What is the best base for a first trip to Sicily?
Palermo for culture and street food, or Catania for access to Mount Etna and the southeast. If budget is less of a concern and you want a postcard experience, Taormina is hard to beat — but it's expensive and better suited to short stays than week-long bases.
Do I need a car in Sicily?
Yes, for anything beyond the main cities. Public buses run between Palermo, Catania, and Syracuse, but frequency is low and rural sites (Valley of Temples, Segesta, Scopello) are impractical without a car. Note that Taormina, Ortigia, and Palermo's old centre all restrict car access — book hotels with nearby parking or use park-and-ride lots.
When is the cheapest time to stay in Sicily?

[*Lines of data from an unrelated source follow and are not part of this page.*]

/-- A factor of one row meets the equations: of v1, which is 0 and ends it at once, and of v2, which passes. -/
theorem witness_SmallMatrices_chol : ∀ p ∈ [(1, false), (2, true)], let e := memEnv
    let K := slotDef ctx0 0
    let A (_ _ : Nat) : Val := (readCode K false (srcV e p.1 % 2 ^ K.w)).1
    ∃ (v : Nat → Val × Nat) (L : Nat → Nat → Cell), CholFactor e (fld p.1 0 0 1) K 0 1 A v L
      ∧ ((v 0).1.isNan = false ∧ valLt (.fin false (qOf 0)) (v 0).1 = p.2) := by
  intro p m e K A
  refine ⟨fun _ => lessProducts 0 (A 0 0) [], fun _ _ => cellAt e (fld p.1 0 0 1) K 0 0 (sqrtVal (lessProducts 0 (A 0 0) []).1), fun j i hj hi => ?_, ?_⟩
  · obtain rfl : i = 0 := by omega
    obtain rfl : j = 0 := by omega
    exact ⟨rfl, rfl⟩
  · simp only [List.mem_cons, List.not_mem_nil, or_false] at m
    rcases m with rfl | rfl <;> decide +kernel
/-- So does a decomposition of one row, whose pivot 0 is replaced. -/
theorem witness_SmallMatrices_lup : let e := memEnv
    let K := slotDef ctx0 0
    let tau : Val := .fin false (qOf 0)
    let A (_ _ : Nat) : Val × Nat := ((readCode K false (srcV e 1 % 2 ^ K.w)).1, srcV e 1 % 2 ^ K.w)
    ∃ R : LupRun e (fld 1 0 200 1) K 0 1 tau A, R.Holds ∧ R.small 0 = true := by
  intro e K tau A
  let s0 : Cell := cellAt e (fld 1 0 200 1) K 0 0 (.val (lessProducts 0 (A 0 0).1 []).1, (lessProducts 0 (A 0 0).1 []).2)
  let c0 : Cell := cellAt e (fld 1 0 200 1) K 0 0 (.val (if s0.1.neg then tau.negate else tau), 0)
  let R : LupRun e (fld 1 0 200 1) K 0 1 tau A :=
    { a := fun j i n => if j = 0 then A i n else (c0.1, c0.2.1), s := fun _ _ => s0, p := fun _ => 0, c := fun _ => c0, l := fun _ _ => s0, u := fun _ _ => s0, pi := fun _ i => i }
  have hs : R.small 0 = true := by decide +kernel
  have hl : ((!s0.1.isNan) && (s0.1.isNan || valLt s0.1.abs s0.1.abs)) = false := by decide +kernel
  refine ⟨R, ⟨fun i n _ _ => rfl, fun i _ => rfl, fun j hj => ?_⟩, hs⟩
  obtain rfl : j = 0 := by omega
  refine ⟨fun i _ h => ?_, ⟨le_rfl, by decide, fun i _ h => ⟨hl, fun h => absurd h (Nat.not_lt_zero _)⟩⟩, ?_, fun i h1 h2 => by omega, fun i h1 h2 => by omega,
    fun i n h1 h2 => ?_, fun i _ => ?_⟩
  · obtain rfl : i = 0 := by omega
    rfl
  · rw [if_pos hs]
  · obtain rfl : i = 0 := by omega
    obtain rfl : n = 0 := by omega
    rfl
  · show i = if i = 0 then 0 else if i = 0 then 0 else i
    split <;> simp_all
/-- And a pass of one unknown, with and without division. -/
theorem witness_SmallMatrices_solv : ∀ unit : Bool, ∃ x : Nat → Cell,
    SolvePass memEnv (fld 1 41 0 1 0 16) (slotDef ctx0 0) 0 1 1 0 true unit (fun _ _ => .fin false (qOf 2)) (fun _ => .fin false (qOf 6)) x := by
  intro unit
  let t := lessProducts 0 (.fin false (qOf 6)) []
  let q := quotient t.1 (.fin false (qOf 2))
  refine ⟨fun _ => cellAt memEnv (fld 1 41 0 1 0 16) (slotDef ctx0 0) 0 0 (if unit then (.val t.1, t.2) else (.val q.1, q.2 ||| t.2)), fun i h => ?_⟩
  obtain rfl : i = 0 := by omega
  rfl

March to May and October to November. July and August are peak season — prices at popular hotels double or triple, and Taormina in particular fills months in advance. Shoulder season gives the best combination of good weather, reasonable prices, and thinner crowds.
Is Taormina worth the premium?
For 2–3 nights, yes. The views of Etna and the Ionian coast from the clifftop are genuinely spectacular, the Teatro Antico is one of Italy's best Greek theatres, and the pedestrianised Corso Umberto is pleasant to walk. As a week-long base it gets expensive and limited — most visitors pair it with Catania or Syracuse.
How far is it from Palermo to Catania?
Approximately 2.5–3 hours by motorway (A19), or around 3.5 hours by train. Direct buses (Interbus, SAIS) run the route in about 2.5 hours for approximately €12–15. The island is larger than most visitors expect — plan stops along the way rather than rushing between the two.